____ Records for this exercise
-- ==== Sys2Proof/Syntax.lean ====
section
/-! DEFINITION. The commands the block takes: one constructor per row of the opcode table, and the data they carry.
The table names no operands; these carry what the specification says arrives with each event (log entry 13). -/

namespace Sys2Proof

/-- A carrier header (Table 09-1). -/
structure Hdr where
  gen : Nat := 0
  kind : Nat := 0
  ctx : Nat := 0
  flags : Nat := 0
  epoch : Nat := 0
  status : Nat := 0
  spare : Nat := 0
  origin : Nat := 0
  seq : Nat := 0
  conv : Nat := 0
  layer : Nat := 0
  kvh : Nat := 0
  offset : Nat := 0
  total : Nat := 0
deriving DecidableEq, Repr

/-- Where a carrier came from: a connection, or the request aperture of a VF (R286). VF v of port p is p * 1024 + v. -/
inductive Src where
  | conn (n : Nat)
  | aperture (vf : Nat)
deriving DecidableEq, Repr

/-- The class of a carrier (R286). -/
inductive CarrierClass where
  | rmaRequest | rmaResponse | request | response
deriving DecidableEq, Repr

/-- Cycles a pipe lost while it served a lane (Table 03-11, log entry 14). -/
structure PipeStalls where
  data : Nat := 0
  refresh : Nat := 0
  bank : Nat := 0
  emit : Nat := 0
deriving DecidableEq, Repr

/-- What a vendor program did to its core beside its work (R183, R190): which bank of the pair its bursts take, that it
needed more scratch than the vendor region, and the cycles the core spent in WAIT until the program ended, by cause. -/
structure VendorIn where
  bank : Nat := 0
  spill : Bool := false
  refresh : Nat := 0
  pipe : Nat := 0
  other : Nat := 0
deriving DecidableEq, Repr

/-- What 4,096 hub cycles bring (log entries 13 and 14): words of DRAM that went wrong, as pseudo-channel, word and number
of bytes, 0 for the word's address (R160); the CAM cycles searches waited for row writes and for the throttle (R259, R264);
the cycles pipes and sluice cores, and reckoners, lost to thermal steps (Table 17-5); and the correctable errors of the PCIe
ports, as port and number (Table 15-9). -/
structure Tick where
  upsets : List (Nat × Nat × Nat) := []
  write : Nat := 0
  therm : Nat := 0
  pipes : Nat := 0
  reckoners : Nat := 0
  pcie : List (Nat × Nat) := []
deriving DecidableEq, Repr

/-- A wait-for edge as the stagnation detector samples it: from a watched queue to the one it waits on, each by class
and index (R452, Table 15-5). -/
structure WaitEdge where
  cls : Nat := 0
  index : Nat := 0
  onCls : Nat := 0
  onIndex : Nat := 0
deriving DecidableEq, Repr

/-- The groups whose captures wait for a moment no command of their own marks (R438): PG_CFG of a stack and HG_CTX of a
context. -/
inductive CapGroup where
  | pgCfg (stack : Nat)
  | hgCtx (ctx : Nat)
deriving DecidableEq, Repr

/-- An algorithm a requester offers: those of Table 13-2, or another. -/
inductive SpdmAlg where
  | slhDsaShake256s | mlKem1024 | shake256 | aes256Gcm | other
deriving DecidableEq, Repr

/-- The transport an SPDM message comes by (R404): DOE in the PF of a host port, MCTP over I3C, the management protocol. -/
inductive SpdmVia where
  | doe (port : Nat) | mctp | management
deriving DecidableEq, Repr

/-- An SPDM request as the responder reads it (R404, log entry 20): whether a requester offers an algorithm of every
class, a certificate slot with an offset and length, the session and the encapsulation key of KEY_EXCHANGE, the key an IDE_KM message programs into a stream of a port (the
link stream where none is named) or that it stops the stream (R394), and for FINISH the SHAKE256 digest of the root public key the
requester authenticated with, if it did so, and whether the message checks. -/
inductive SpdmMsg where
  | getVersion
  | getCapabilities
  | negotiate (offered : List SpdmAlg)
  | getDigests
  | getCertificate (slot off len : Nat)
  | challenge (slot : Nat)
  | keyExchange (id : Nat) (ek : Bytes)
  | finish (root : Option Bytes) (ok : Bool)
  | heartbeat
  | keyUpdate
  | ideKm (port : Nat) (stream : Option Nat) (key : Option Bytes)
  | setCertificate
  | vendor
  | other
deriving DecidableEq, Repr

/-- What the end of a start-up step shows (R512): whether the step succeeded, the firmware slots whose images fail
verification, the PLLs that locked and the reference clocks present, and the stacks that passed TEST. -/
structure StepEnd where
  ok : Bool := true
  bad : List Nat := []
  pllStacks : Nat := 0
  pllHub : Bool := true
  pllPorts : Nat := 0
  refclk : Nat := 0
  passed : Nat := 0
deriving DecidableEq, Repr

/-- One reading of the sensors: temperatures in °C by class × 128 + index (Table 17-8), and the input's voltage, current
and power in the units of PW_IN. -/
structure Sensors where
  temps : List (Nat × Nat) := []
  vin : Nat := 0
  iin : Nat := 0
  pin : Nat := 0
deriving DecidableEq, Repr

/-- Where a register access comes from: the device register space through the PF of a host port, or the per-context page
of a VF, with its TEE bit (R517, R525, R397). -/
inductive RegSpace where
  | pf (port : Nat)
  | vf (v : Nat) (tee : Bool)
deriving DecidableEq, Repr

/-- What the payload of a management message says (R404, R407, R509): an SPDM request, a key-service message, a
management command, or the ESEQ an EVENT_ACK names. -/
inductive MgmtMsg where
  | none
  | spdm (m : SpdmMsg)
  | getMeasurements (index : Nat) (sign : Bool)
  | endSession
  | jobInstall (slot id : Nat) (key : Bytes)
  | jobRetire (slot : Nat)
  | connBind (conn slot : Nat)
  | connUnbind (conn : Nat)
  | ctxClose (ctx : Nat)
  | ctxQuery (ctx : Nat)
  | ctxOpen (ctx : Nat)
  | registerAccess (addr len : Nat) (write : Option Word)
  | subscribe (addr : Bytes)
  | imageTransfer (off : Nat) (data : Bytes) (op : Nat)
  | firmwareTransfer (data : Bytes) (first last flash : Bool)
  | predictiveClear
  | eventAck (eseq : Nat)
deriving DecidableEq, Repr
________
In the listing above, start at the line with "(stack : Nat)", go on through the line with "temps : List (Nat × Nat) := []", and copy each of those lines exactly; leave out all the rest.

**Answer**
  | pgCfg (stack : Nat)
  | hgCtx (ctx : Nat)
deriving DecidableEq, Repr

/-- An algorithm a requester offers: those of Table 13-2, or another. -/
inductive SpdmAlg where
  | slhDsaShake256s | mlKem1024 | shake256 | aes256Gcm | other
deriving DecidableEq, Repr

/-- The transport an SPDM message comes by (R404): DOE in the PF of a host port, MCTP over I3C, the management protocol. -/
inductive SpdmVia where
  | doe (port : Nat) | mctp | management
deriving DecidableEq, Repr

/-- An SPDM request as the responder reads it (R404, log entry 20): whether a requester offers an algorithm of every
class, a certificate slot with an offset and length, the session and the encapsulation key of KEY_EXCHANGE, the key an IDE_KM message programs into a stream of a port (the
link stream where none is named) or that it stops the stream (R394), and for FINISH the SHAKE256 digest of the root public key the
requester authenticated with, if it did so, and whether the message checks. -/
inductive SpdmMsg where
  | getVersion
  | getCapabilities
  | negotiate (offered : List SpdmAlg)
  | getDigests
  | getCertificate (slot off len : Nat)
  | challenge (slot : Nat)
  | keyExchange (id : Nat) (ek : Bytes)
  | finish (root : Option Bytes) (ok : Bool)
  | heartbeat
  | keyUpdate
  | ideKm (port : Nat) (stream : Option Nat) (key : Option Bytes)
  | setCertificate
  | vendor
  | other
deriving DecidableEq, Repr

/-- What the end of a start-up step shows (R512): whether the step succeeded, the firmware slots whose images fail
verification, the PLLs that locked and the reference clocks present, and the stacks that passed TEST. -/
structure StepEnd where
  ok : Bool := true
  bad : List Nat := []
  pllStacks : Nat := 0
  pllHub : Bool := true
  pllPorts : Nat := 0
  refclk : Nat := 0
  passed : Nat := 0
deriving DecidableEq, Repr

/-- One reading of the sensors: temperatures in °C by class × 128 + index (Table 17-8), and the input's voltage, current
and power in the units of PW_IN. -/
structure Sensors where
  temps : List (Nat × Nat) := []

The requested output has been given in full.